I was very fortunate when I had Breast Cancer to find a great online support group. I ended up being asked to become an Admin because it grew so rapidly. When I began to turn the corner, I needed to move away from dealing with it so much and I resigned. With this 2nd diagnosis (very fortunate that I was still under care with check ups every 3 months because of the aggressiveness of my cancer) I again looked to Facebook for a group to help me learn a bit more. I knew nothing about colorectal cancer and less about metastasis to the liver. Admittedly, you may have to go through a couple of groups before finding the right one, but I have found that, in the cancer community at least, there are some very positive and knowledgeable people in some of these groups. You develop true relationships with some of them - certainly not all but some. That might be an outlet you could explore if you are on Facebook. If you are not, it is easy to join and then you simply search for groups based on your diagnosis or interest. If you are like many of "us" late night hours are often times when you are up. There is often someone in your group that is also awake and looking for some conversation.
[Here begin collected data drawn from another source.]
-- ==== Sys2Proof/Decode.lean ====
section
/-! DEFINITION. Decoding an access, total on every address, width, direction and byte lanes (20_memory.md R61 to R66,
30_encoding.md R90 to R103), and the encoder written from the same formats (R91 to R97, R104). -/

namespace Sys2Proof

open Machine (Reg Xfer Access offsetOf regAt xferWidth lanesOf wordOfLanes opcOf)

/-- What an access spells. Every way of spelling no operation has a name. -/
inductive Decoded where
  /-- A listed operation. -/
  | instr (i : Instr)
  /-- CMD[7:0] is no opcode of R98: ERR_OPC (R100). -/
  | badOpcode
  /-- A reserved bit of CMD, IN or CTRL is 1, or an END word carries a byte: ERR_RSVD (R96, R97, R101). -/
  | reservedBits
  /-- The window does not accept the access: a bus error (R64). -/
  | busError
  /-- The address is outside the window: the access does not reach the block (R61). -/
  | outside
  deriving DecidableEq, Repr

/-- A row of the opcode map (R98): the opcode, the mask test and the operation its fields make (R99). -/
structure OpRow where
  opc : Byte
  pattern : Word
  mask : Word
  build : Word → Instr

/-- The complete opcode map of CMD (R98), with the fields of R99. -/
def opcodeMap : List OpRow :=
  [ { opc := 0x00, pattern := 0x00000000, mask := 0xFFFFFFFF, build := fun _ => .nop },
    { opc := 0x10, pattern := 0x00000010, mask := 0xFFE000FF,
      build := fun w => .packLsd (w.extractLsb 16 8) (w.extractLsb 19 17) (w.extractLsb 20 20) },
    { opc := 0x11, pattern := 0x00000011, mask := 0xFFF800FF,
      build := fun w => .packImg (w.extractLsb 16 8) (w.extractLsb 17 17) (w.extractLsb 18 18) },
    { opc := 0x12, pattern := 0x00000012, mask := 0xFFFFE0FF,
      build := fun w => .packGce (w.extractLsb 10 8) (w.extractLsb 11 11) (w.extractLsb 12 12) } ] ++
  [ { opc := 0x18, pattern := 0x00000018, mask := 0xFFFF00FF, build := fun w => .unpackLsd (w.extractLsb 15 8) },
    { opc := 0x19, pattern := 0x00000019, mask := 0xFFFF00FF, build := fun w => .unpackImg (w.extractLsb 15 8) },
    { opc := 0x1A, pattern := 0x0000001A, mask := 0xFFFF00FF, build := fun w => .unpackGce (w.extractLsb 15 8) },
    { opc := 0x20, pattern := 0x00000020, mask := 0xFFFFFFFF, build := fun _ => .lzwStart },
    { opc := 0x21, pattern := 0x00000021, mask := 0xFFFFFFFF, build := fun _ => .chunkStart },
    { opc := 0x22, pattern := 0x00000022, mask := 0xFFFFFFFF, build := fun _ => .imgdataStart } ]

/-- A word written to CMD: read OPC, look it up, check the mask (R103). -/
def decodeCmd (w : Word) : Decoded :=
  match opcodeMap.find? (fun r => r.opc == opcOf w) with
  | none => .badOpcode
  | some r => if w &&& r.mask = r.pattern then .instr (r.build w) else .reservedBits

/-- A word written to IN (R96). -/
def decodeIn (w : Word) : Decoded :=
  if w.extractLsb 31 9 ≠ 0 ∨ (w.extractLsb 8 8 = 1 ∧ w.extractLsb 7 0 ≠ 0) then .reservedBits
  else if w.extractLsb 8 8 = 1 then .instr .endToken
  else .instr (.feed (w.extractLsb 7 0))

/-- A word written to CTRL (R97, R291): SRST takes precedence and its word's bit 1 is free. -/
def decodeCtrl (w : Word) : Decoded :=
  if w.extractLsb 31 2 ≠ 0 then .reservedBits
  else if w.extractLsb 0 0 = 1 then .instr (.srst (w.extractLsb 1 1))
  else if w.extractLsb 1 1 = 1 then .instr .errclr
  else .instr .ctrlNone

/-- A write of a word to a register; a write of a read-only register is a bus error (R66). -/
def decodeWrite (r : Reg) (w : Word) : Decoded :=
  match r with
  | .cmd => decodeCmd w
  | .inp => decodeIn w
  | .ctrl => decodeCtrl w
  | .status | .result | .out | .caps => .busError

/-- A read of a register; a read of a write-only register is a bus error (R66). -/
def decodeRead (r : Reg) : Decoded :=
  match r with
  | .status => .instr .rdStatus
  | .result => .instr .rdResult
  | .out => .instr .pop
  | .caps => .instr .rdCaps
  | .cmd | .inp | .ctrl => .busError

/-- An access at an offset of the window (R62 to R66). -/
def decodeWindow (off : Nat) (x : Xfer) : Decoded :=
  if xferWidth x ≠ 4 then .busError
  else if off % 4 ≠ 0 then .busError
  else match regAt off with
    | none => .busError
    | some r => match x with
      | .read _ => decodeRead r
      | .write lanes => decodeWrite r (wordOfLanes lanes)

/-- An access at a bus address: it reaches the block when BASE ≤ A < BASE + 32 (R61). -/
def decodeAccess (base : Nat) (a : Access) : Decoded :=
  if a.addr < base ∨ base + 32 ≤ a.addr then .outside
  else decodeWindow (a.addr - base) a.xfer

/-- The word an operation is written as, most significant field first (R91 to R97, R104). A read carries no word. -/
def encodeWord : Instr → Word
  | .nop => 0#24 ++ 0x00#8
  | .packLsd plen cres sort => 0#11 ++ sort ++ cres ++ plen ++ 0x10#8
  | .packImg plen ilace sort => 0#13 ++ sort ++ ilace ++ plen ++ 0x11#8
  | .packGce disp uin trn => 0#19 ++ trn ++ uin ++ disp ++ 0x12#8
  | .unpackLsd b => 0#16 ++ b ++ 0x18#8
  | .unpackImg b => 0#16 ++ b ++ 0x19#8
  | .unpackGce b => 0#16 ++ b ++ 0x1A#8
  | .lzwStart => 0#24 ++ 0x20#8
  | .chunkStart => 0#24 ++ 0x21#8
  | .imgdataStart => 0#24 ++ 0x22#8
  | .feed k => 0#23 ++ 0#1 ++ k
  | .endToken => 0#23 ++ 1#1 ++ 0#8
  | .ctrlNone => 0#30 ++ 0#1 ++ 0#1
  | .srst errClr => 0#30 ++ errClr ++ 1#1
  | .errclr => 0#30 ++ 1#1 ++ 0#1
  | .rdStatus => 0
  | .rdResult => 0
  | .pop => 0
  | .rdCaps => 0

/-- The register an operation accesses (R104, R106). -/
def regOf : Instr → Reg
  | .nop | .packLsd _ _ _ | .packImg _ _ _ | .packGce _ _ _ | .unpackLsd _ | .unpackImg _ | .unpackGce _
  | .lzwStart | .chunkStart | .imgdataStart => .cmd
  | .feed _ | .endToken => .inp
  | .ctrlNone | .srst _ | .errclr => .ctrl
  | .rdStatus => .status
  | .rdResult => .result
  | .pop => .out
  | .rdCaps => .caps

/-- The direction of an operation: true for a read (R104, R106). -/
def isRead : Instr → Bool
  | .rdStatus | .rdResult | .pop | .rdCaps => true
  | .nop | .packLsd _ _ _ | .packImg _ _ _ | .packGce _ _ _ | .unpackLsd _ | .unpackImg _ | .unpackGce _
  | .lzwStart | .chunkStart | .imgdataStart | .feed _ | .endToken | .ctrlNone | .srst _ | .errclr => false

/-- The access that performs an operation on a block at `base`: 4 bytes at the register's offset (R104). -/
def encode (base : Nat) (i : Instr) : Access :=
  { addr := base + offsetOf (regOf i)
    xfer := if isRead i then .read 4 else .write (lanesOf (encodeWord i)) }

/-- The access that writes a word to a register of a block at `base` (R8's MemWrite). -/
def writeAccess (base : Nat) (r : Reg) (w : Word) : Access :=
  { addr := base + offsetOf r, xfer := .write (lanesOf w) }

/-- The access that reads a register of a block at `base` (R8's MemRead). -/
def readAccess (base : Nat) (r : Reg) : Access :=
  { addr := base + offsetOf r, xfer := .read 4 }

/-- The access that stands for a row of the opcode table given by its word alone.
DESIGN CHOICE (log 8): the table's words of different registers coincide, so a word is taken as a CMD word if it is one,
else as a CTRL word if it is one, else as an IN word; no bits at all stand for a read of STATUS. -/
def tableAccess (base nbits w : Nat) : Access :=
  let word : Word := BitVec.ofNat 32 w
  if nbits = 0 then readAccess base .status
  else match decodeCmd word with
    | .instr _ => writeAccess base .cmd word
    | _ => match decodeCtrl word with
      | .instr _ => writeAccess base .ctrl word
      | _ => writeAccess base .inp word

/-- The instruction the decoder reads from a table word (log 8). Words longer than 32 bits spell nothing (R90). -/
def decodeTableWord (nbits w : Nat) : Option Instr :=
  if 2 ^ 32 ≤ w then none
  else match decodeAccess 0 (tableAccess 0 nbits w) with
    | .instr i => some i
    | _ => none

end Sys2Proof
end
That is certainly not to say that this discussion group is not also a good place. There is a wealth of knowledge here and the Connect Directors are outstanding. I will watch for your posts. Having just started chemo again, I am up and down; doing pretty good, but not on line much right now. I am on a 2 week chemo schedule with a 48 hour constant drip pump in addition. It will take some figuring out to see how to best manage it - but I will check on your posts when I spot them. Best of luck, and hang in there. You have had a lot to deal with.